■ **Task statement**
Go through the entries below from the first line and output each one exactly, up to and including the line with "[if_pos ht]; rfl⟩".

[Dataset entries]
/-- With no epoch open a pop changes the counters only. -/
theorem Ctx.pop1_eq {c : Ctx} (hv : c.ver = none) (hs : c.spec = none) (d : Dep) (k : Fin 10) :
    ∃ tok, c.pop1 d k = { c with tok := tok } := by
  unfold Ctx.pop1
  split
  · exact ⟨c.tok, rfl⟩
  · next g rest _ => exact ⟨c.tok.set k rest, Ctx.mapEpochs_none (c := { c with tok := c.tok.set k rest }) hv hs _ _⟩

theorem Ctx.pops_eq (d : Dep) (l : List (Fin 10)) : ∀ {c : Ctx}, c.ver = none → c.spec = none →
    ∃ tok, l.foldl (fun c k => c.pop1 d k) c = { c with tok := tok } := by
  induction l with
  | nil => intro c _ _; exact ⟨c.tok, rfl⟩
  | cons k l ih =>
    intro c hv hs
    obtain ⟨tok, h⟩ := Ctx.pop1_eq hv hs d k
    obtain ⟨tok', h'⟩ := ih (c := { c with tok := tok }) hv hs
    exact ⟨tok', by rw [List.foldl_cons, h, h']⟩

/-- The state in which an effect starts differs from the state before in token counters and the YIELD mark only. -/
theorem State.begun_eq (hv : s.ctx.ver = none) (hs : s.ctx.spec = none) :
    ∃ tok y z, s.begun t sy = { s with ctx := { s.ctx with tok := tok, c := { s.ctx.c with yielding := y, sleeping := z } } } := by
  have hp : ∃ tok, (s.popped t sy).1 = { s with ctx := { s.ctx with tok := tok } } := by
    unfold State.popped
    split
    · exact ⟨s.ctx.tok, rfl⟩
    · obtain ⟨tok, h⟩ := Ctx.pops_eq (s.dep t) (popsOf t sy) hv hs
      exact ⟨tok, by simp only [State.pop, State.mapCtx, h]⟩
  obtain ⟨tok, hp⟩ := hp
  unfold State.begun State.unyield
  rw [hp]
  by_cases ht : t = .c
  · exact ⟨tok, false, false, by rw [if_pos ht]; rfl⟩
  · exact ⟨tok, s.ctx.c.yielding, s.ctx.c.sleeping, by rw [if_neg ht]⟩

/-- What an instruction reads in the state in which its effect starts. -/
structure State.Agrees (s u : State) : Prop where
  x : ∀ r, u.x r = s.x r
  pr : ∀ r, u.pr r = s.pr r
  str : ∀ t, u.str t = s.str t
  sys : u.ctx.sys = s.ctx.sys
  vx : u.ctx.vx = s.ctx.vx
  mx : u.ctx.mx = s.ctx.mx
  ld : u.ctx.ld = s.ctx.ld
  st : u.ctx.st = s.ctx.st
  coll : u.ctx.coll = s.ctx.coll
  order : u.ctx.order = s.ctx.order
  key : u.ctx.key = s.ctx.key
  launch : u.ctx.launch = s.ctx.launch
  ident : u.ctx.ident = s.ctx.ident
  win : u.ctx.win = s.ctx.win
  handles : u.ctx.handles = s.ctx.handles
  releases : u.ctx.releases = s.ctx.releases
  queues : u.ctx.queues = s.ctx.queues
  cb : u.ctx.cb = s.ctx.cb
  pend : u.ctx.pend = s.ctx.pend
  live : u.ctx.live = s.ctx.live
  ver : u.ctx.ver = s.ctx.ver
  spec : u.ctx.spec = s.ctx.spec
  stack : u.ctx.c.stack = s.ctx.c.stack
  stackbase : u.ctx.c.stackbase = s.ctx.c.stackbase
  trapcause : u.ctx.c.trapcause = s.ctx.c.trapcause
  trappc : u.ctx.c.trappc = s.ctx.c.trappc
  trapvec : u.ctx.c.trapvec = s.ctx.c.trapvec
  trapstream : u.ctx.c.trapstream = s.ctx.c.trapstream
  trapval : u.ctx.c.trapval = s.ctx.c.trapval
  foldSeq : u.ctx.c.foldSeq = s.ctx.c.foldSeq
  left : u.ctx.c.left = s.ctx.c.left
  cores : u.cores = s.cores
  mem : u.mem = s.mem
  ms : u.ms = s.ms
  parts : u.parts = s.parts
  nodes : u.nodes = s.nodes
  groups : u.groups = s.groups
  pw : u.pw = s.pw
  mg : u.mg = s.mg
  nstime : u.nstime = s.nstime
  stream : u.stream = s.stream
  others : u.others = s.others
  fresh : u.fresh = s.fresh
  serial : u.serial = s.serial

■ **Written answer**
/-- With no epoch open a pop changes the counters only. -/
theorem Ctx.pop1_eq {c : Ctx} (hv : c.ver = none) (hs : c.spec = none) (d : Dep) (k : Fin 10) :
    ∃ tok, c.pop1 d k = { c with tok := tok } := by
  unfold Ctx.pop1
  split
  · exact ⟨c.tok, rfl⟩
  · next g rest _ => exact ⟨c.tok.set k rest, Ctx.mapEpochs_none (c := { c with tok := c.tok.set k rest }) hv hs _ _⟩

theorem Ctx.pops_eq (d : Dep) (l : List (Fin 10)) : ∀ {c : Ctx}, c.ver = none → c.spec = none →
    ∃ tok, l.foldl (fun c k => c.pop1 d k) c = { c with tok := tok } := by
  induction l with
  | nil => intro c _ _; exact ⟨c.tok, rfl⟩
  | cons k l ih =>
    intro c hv hs
    obtain ⟨tok, h⟩ := Ctx.pop1_eq hv hs d k
    obtain ⟨tok', h'⟩ := ih (c := { c with tok := tok }) hv hs
    exact ⟨tok', by rw [List.foldl_cons, h, h']⟩

/-- The state in which an effect starts differs from the state before in token counters and the YIELD mark only. -/
theorem State.begun_eq (hv : s.ctx.ver = none) (hs : s.ctx.spec = none) :
    ∃ tok y z, s.begun t sy = { s with ctx := { s.ctx with tok := tok, c := { s.ctx.c with yielding := y, sleeping := z } } } := by
  have hp : ∃ tok, (s.popped t sy).1 = { s with ctx := { s.ctx with tok := tok } } := by
    unfold State.popped
    split
    · exact ⟨s.ctx.tok, rfl⟩
    · obtain ⟨tok, h⟩ := Ctx.pops_eq (s.dep t) (popsOf t sy) hv hs
      exact ⟨tok, by simp only [State.pop, State.mapCtx, h]⟩
  obtain ⟨tok, hp⟩ := hp
  unfold State.begun State.unyield
  rw [hp]
  by_cases ht : t = .c
  · exact ⟨tok, false, false, by rw [if_pos ht]; rfl⟩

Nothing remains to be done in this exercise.